Karl Barth, Prayer, 51
If he takes us with him in his prayer, if we are privileged to pray along with him, if he lets us accompany him on his way to God and teaches us to pray, then we are free from the agony of prayerlessness. … Only in Jesus Christ are we able to pray, and with him we also know that we shall be heard.
Dietrich Bonhoeffer, Psalms: The Prayer Book of the Bible, ch. 1
Prayer is God’s communion with God.
It is God who prays. Not just God who answers prayer but God who prays in us in the first place. In prayer we become the locus of the divine dialogue between Father and Son.
Herbert McCabe, God Still Matters, 217; and God Matters, 221
All Christian prayer is first the prayer of Jesus Christ, then the prayer of the community, and last of all our own individual prayer.
Deborah Hunsinger, Pray without Ceasing (2006), 15.
In the fellowship of prayer Christ is truly present; he prays “in us”, “with us” and “for us”. It is he who leads our prayer in the Spirit-Consoler whom he promised and then bestowed on his Church in the Upper Room in Jerusalem, when he established her in her original unity.

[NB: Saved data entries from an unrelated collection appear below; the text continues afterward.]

theorem execSpdmGetCertificate_kept {s t : State} {c slot off len} (h : Kept s t) : Res.Kept s (execSpdmGetCertificate c slot off len t) := by
  unfold execSpdmGetCertificate
  with_reducible repeat' first
    | exact h | apply spdmAt_kept | apply spdmError_kept | apply spdmSend_kept | simp only | split | intro _

theorem spdmSigned_kept {s t : State} {c code p1 sess session failed transcript body} (h : Kept s t) :
    Kept s (spdmSigned c code p1 sess session failed transcript body t) := by
  unfold spdmSigned
  with_reducible repeat' first | exact h | apply drawIsland_kept | simp only [Kept.update_iff]

theorem execSpdmChallenge_kept {s t : State} {c slot transcript failed} (h : Kept s t) :
    Res.Kept s (execSpdmChallenge c slot transcript failed t) := by
  unfold execSpdmChallenge
  with_reducible repeat' first
    | exact h | assumption | apply spdmAt_kept | apply spdmError_kept | apply drawIsland_kept | apply spdmSigned_kept | simp only
    | split | intro _

theorem execSpdmGetMeasurements_kept {s t : State} {c index sign sess transcript failed} (h : Kept s t) :
    Res.Kept s (execSpdmGetMeasurements c index sign sess transcript failed t) := by
  unfold execSpdmGetMeasurements
  with_reducible repeat' first
    | exact h | assumption | apply spdmAt_kept | apply spdmError_kept | apply spdmSend_kept | apply drawIsland_kept | apply spdmSigned_kept
    | simp only | split | intro _

theorem execSpdmKeyExchange_kept {s t : State} {c exchange transcript failed} (h : Kept s t) :
    Res.Kept s (execSpdmKeyExchange c exchange transcript failed t) := by
  unfold execSpdmKeyExchange
  with_reducible repeat' first
    | exact h | assumption | apply spdmAt_kept | apply spdmError_kept | apply drawIsland_kept | apply spdmSigned_kept | simp only
    | split | intro _

theorem inSession_kept {s t : State} {c i est f} (hf : ∀ v0 u, Kept s u → Kept s (f v0 u)) (h : Kept s t) : Res.Kept s (inSession c i est f t) := by
  unfold inSession
  with_reducible repeat' first
    | exact h | apply Res.Kept.next | apply Res.Kept.ite | apply spdmAt_kept | apply spdmError_kept | apply hf | split | intro _

theorem setSessions_kept {s t : State} {f} (h : Kept s t) : Kept s (setSessions f t) := h.same rfl rfl rfl rfl

theorem execSpdmFinish_kept {s t : State} {c i good} (h : Kept s t) : Res.Kept s (execSpdmFinish c i good t) := by
  unfold execSpdmFinish
  with_reducible repeat' first
    | exact h | assumption | apply inSession_kept | apply spdmSend_kept | apply setSessions_kept | apply spdmError_kept | split | intro _

theorem execSpdmHeartbeat_kept {s t : State} {c i} (h : Kept s t) : Res.Kept s (execSpdmHeartbeat c i t) := by
  unfold execSpdmHeartbeat
  with_reducible repeat' first | exact h | apply inSession_kept | apply spdmSend_kept | intro _

theorem execSpdmKeyUpdate_kept {s t : State} {c i op tag} (h : Kept s t) : Res.Kept s (execSpdmKeyUpdate c i op tag t) := by
  unfold execSpdmKeyUpdate
  with_reducible repeat' first
    | exact h | assumption | apply inSession_kept | apply spdmError_kept | apply setSessions_kept | apply spdmSend_kept
    | simp only | split | intro _

theorem execSpdmEndSession_kept {s t : State} {c i} (h : Kept s t) : Res.Kept s (execSpdmEndSession c i t) := by
  unfold execSpdmEndSession
  with_reducible repeat' first | exact h | assumption | apply inSession_kept | apply spdmSend_kept | apply setSessions_kept | intro _

theorem execSpdmVendorDefinedRequest_kept {s t : State} {c sess payload} (h : Kept s t) :
    Res.Kept s (execSpdmVendorDefinedRequest c sess payload t) := by
  unfold execSpdmVendorDefinedRequest
  with_reducible repeat' first
    | exact h | apply Res.Kept.next | apply Res.Kept.ite | apply spdmAt_kept | apply spdmError_kept | apply spdmSend_kept
    | simp only | split | intro _

theorem execIdeKmKeyProg_kept {s t : State} {i keys} (h : Kept s t) : Res.Kept s (execIdeKmKeyProg i keys t) := by
  unfold execIdeKmKeyProg
  with_reducible repeat' first
    | exact h | assumption | apply Res.Kept.next | apply Res.Kept.ite | apply inSession_kept | apply spdmSend_kept | simp only [Kept.update_iff]
    | intro _

/-! ### Dict: The object dictionary -/

theorem execHello_kept {s t : State} {r offers} (h : Kept s t) : Res.Kept s (execHello r offers t) := by
  unfold execHello
  with_reducible repeat' first
    | exact h | apply Res.Kept.next | apply Res.Kept.ite | apply Kept.ite | apply pickBus_kept | apply respond_kept | apply outstanding_kept
    | apply discardEp_kept | apply countReq_kept | apply setEp_kept

theorem execRead_kept {s t : State} {r} (h : Kept s t) : Res.Kept s (execRead r t) := by
  unfold execRead
  with_reducible repeat' first | exact h | assumption | apply Res.Kept.next | apply request_kept | simp only | split | intro _

theorem execInfo_kept {s t : State} {r} (h : Kept s t) : Res.Kept s (execInfo r t) := by
  unfold execInfo
  with_reducible repeat' first | exact h | assumption | apply Res.Kept.next | apply request_kept | simp only | split | intro _

theorem execEnum_kept {s t : State} {r first count} (h : Kept s t) : Res.Kept s (execEnum r first count t) := by
  unfold execEnum
  with_reducible repeat' first | exact h | assumption | apply Res.Kept.next | apply request_kept | simp only | split | intro _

JP II, Ut Unum Sint (1995), 22
So, for the Christian, to pray—before all else—is to let Jesus’ prayer happen in you. … That, in a nutshell, is prayer—letting Jesus pray in you.
Rowan Williams, “Prayer” in Being Christian (2014), 62-3.
the real agent in all true worship is Jesus Christ. He is our great high priest and ascended Lord, the one true worshipper who unites us to himself by the Spirit in an act of memory and in a life of communion, as he lifts us up by word and sacrament into the very triune life of God.
James Torrance, Worship, Community and the Triune God of Grace (1996), 17.